The traditional means Syracuse fans have used to evaluate their teams, aside from post season success, (and even despite it, depending on what point you are trying to make) is the number of losses. In Jim Boeheim’s first 37 seasons, we had single digits in losses 24 times in 37 years. In our first ACC season we went 28-6 but that included a 25-0 start, followed by a 3-6 finish. The next year we went 18-13, (and had no post-season action due to a self-imposed ban: without it there likely would have been a couple more losses). The next year we went to the Final Four but we did it with a 23-14 team. Last season we stumbled to a 19-15 record.
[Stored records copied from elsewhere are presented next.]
/-! ## Registers (R116 to R127) -/

/-- PMU_MODE (R116). -/
def State.pmuMode (s : State) : Word :=
  w32 (modeCode s.mode + 2 ^ 4 * modeCode s.pmu.prevMode + 2 ^ 8 * s.role + 2 ^ 12 * b2n s.pmu.req.isSome
    + 2 ^ 13 * b2n s.pmu.slot.isSome + 2 ^ 14 * b2n s.pmu.islandAuto + 2 ^ 15 * b2n s.pmu.firstService)

/-- STATE of PMU_HS (R117). -/
def stageCode : HsStage → Nat
  | .asking => 1 | .carrying => 2 | .replying => 2 | .rails => 3

/-- PMU_HS: the request in progress, or the last one (R117). -/
def State.pmuHs (s : State) : Word :=
  match s.pmu.req with
  | some r => w32 (modeCode r.target + 8 * b2n r.force + 2 ^ 4 * stageCode r.stage + 2 ^ 20 * r.tag.toNat)
  | none => s.reg Reg.PMU_HS

/-- A rail sequence is in progress (R120): from its first step to the release of the core reset, or for a fall until the last
enable is low. R120 does not say where a sequence ends: the model counts neither T_OFF after a fall that nothing follows,
and does count the time between PWR_GOOD and the release (DESIGN CHOICE). -/
def RailSeq.busy : RailSeq → Bool
  | .idle => false | .off none => false | _ => true

/-- PMU_STATUS (R120). -/
def State.pmuStatus (s : State) : Word :=
  w32 (s.pmu.railEn.toNat + 2 ^ 4 * b2n s.pmu.pwrGood + 2 ^ 5 * b2n s.pmu.seq.busy)

/-! ## MODE_SET and POWER_REQUEST (R128 to R133) -/

/-- `MODE_SET`, checks of the packet alone (R128). -/
def badModeSet (x : Bool) (p : List Word) : Option Nat :=
  if p.length ≠ (if x then 2 else 1) then some 0 else
  let w := pw p 1
  if fieldOf w 31 (if x then 9 else 3) ≠ 0 || (x && decide (fieldOf w 7 3 ≠ 0)) || fieldOf w 2 0 < 3 then some 1
  else if x && decide (fieldOf (pw p 2) 31 16 ≠ 0) then some 2 else none

/-- `POWER_REQUEST`, checks of the packet alone (R130). -/
def badPowerRequest (x : Bool) (p : List Word) : Option Nat :=
  if p.length ≠ (if x then 3 else 1) then some 0 else
  let w := pw p 1
  if fieldOf w 31 (if x then 9 else 3) ≠ 0 || (x && decide (fieldOf w 7 3 ≠ 0)) || 1 < fieldOf w 2 0 then some 1
  else if x && decide (fieldOf (pw p 2) 31 16 ≠ 0) then some 2
  else if x && decide (fieldOf (pw p 3) 31 9 ≠ 0) then some 3 else none

/-- The request that a `MODE_SET` or `POWER_REQUEST` makes (R128, R130). -/
def requestOf (f : Flight) : PowerReq :=
  { target := modeOf (fieldOf (pw f.params 1) 2 0), force := f.x && bitOf (pw f.params 1) 8
    cap := if f.x then fieldOf (pw f.params 2) 15 0 else 0
    wake := if f.x && decide (f.op = 5) then some (BitVec.ofNat 9 (fieldOf (pw f.params 3) 8 0)) else none
    ord := f.ord, tag := f.tag }

end Sys2Proof.Machine
end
We have never won an ACC tournament game. After starting 11-0 in the conference in 2014, we are 30-33 since. It sparked the same sort of “the game has passed him by, let’s ease him into retirement” talk I heard a decade ago, (thus prompting the study noted above). The fact is, in this conference, only our best teams are going to emerge with single digit overall losses and a .500 record in conference play isn’t all that bad: those teams might have won several more games in another conference. We just have to adjust to the fact that the going is harder in this conference than it has traditionally been and only our best teams will have exception records. That doesn’t mean there won’t be glory at the end: our 2016 team made the Final Four after a 19-12 regular season and one and done in the ACC tournament. If we can just get in the big dance, we’ll have a chance to make some noise. After all, we’ve been playing teams that good all year.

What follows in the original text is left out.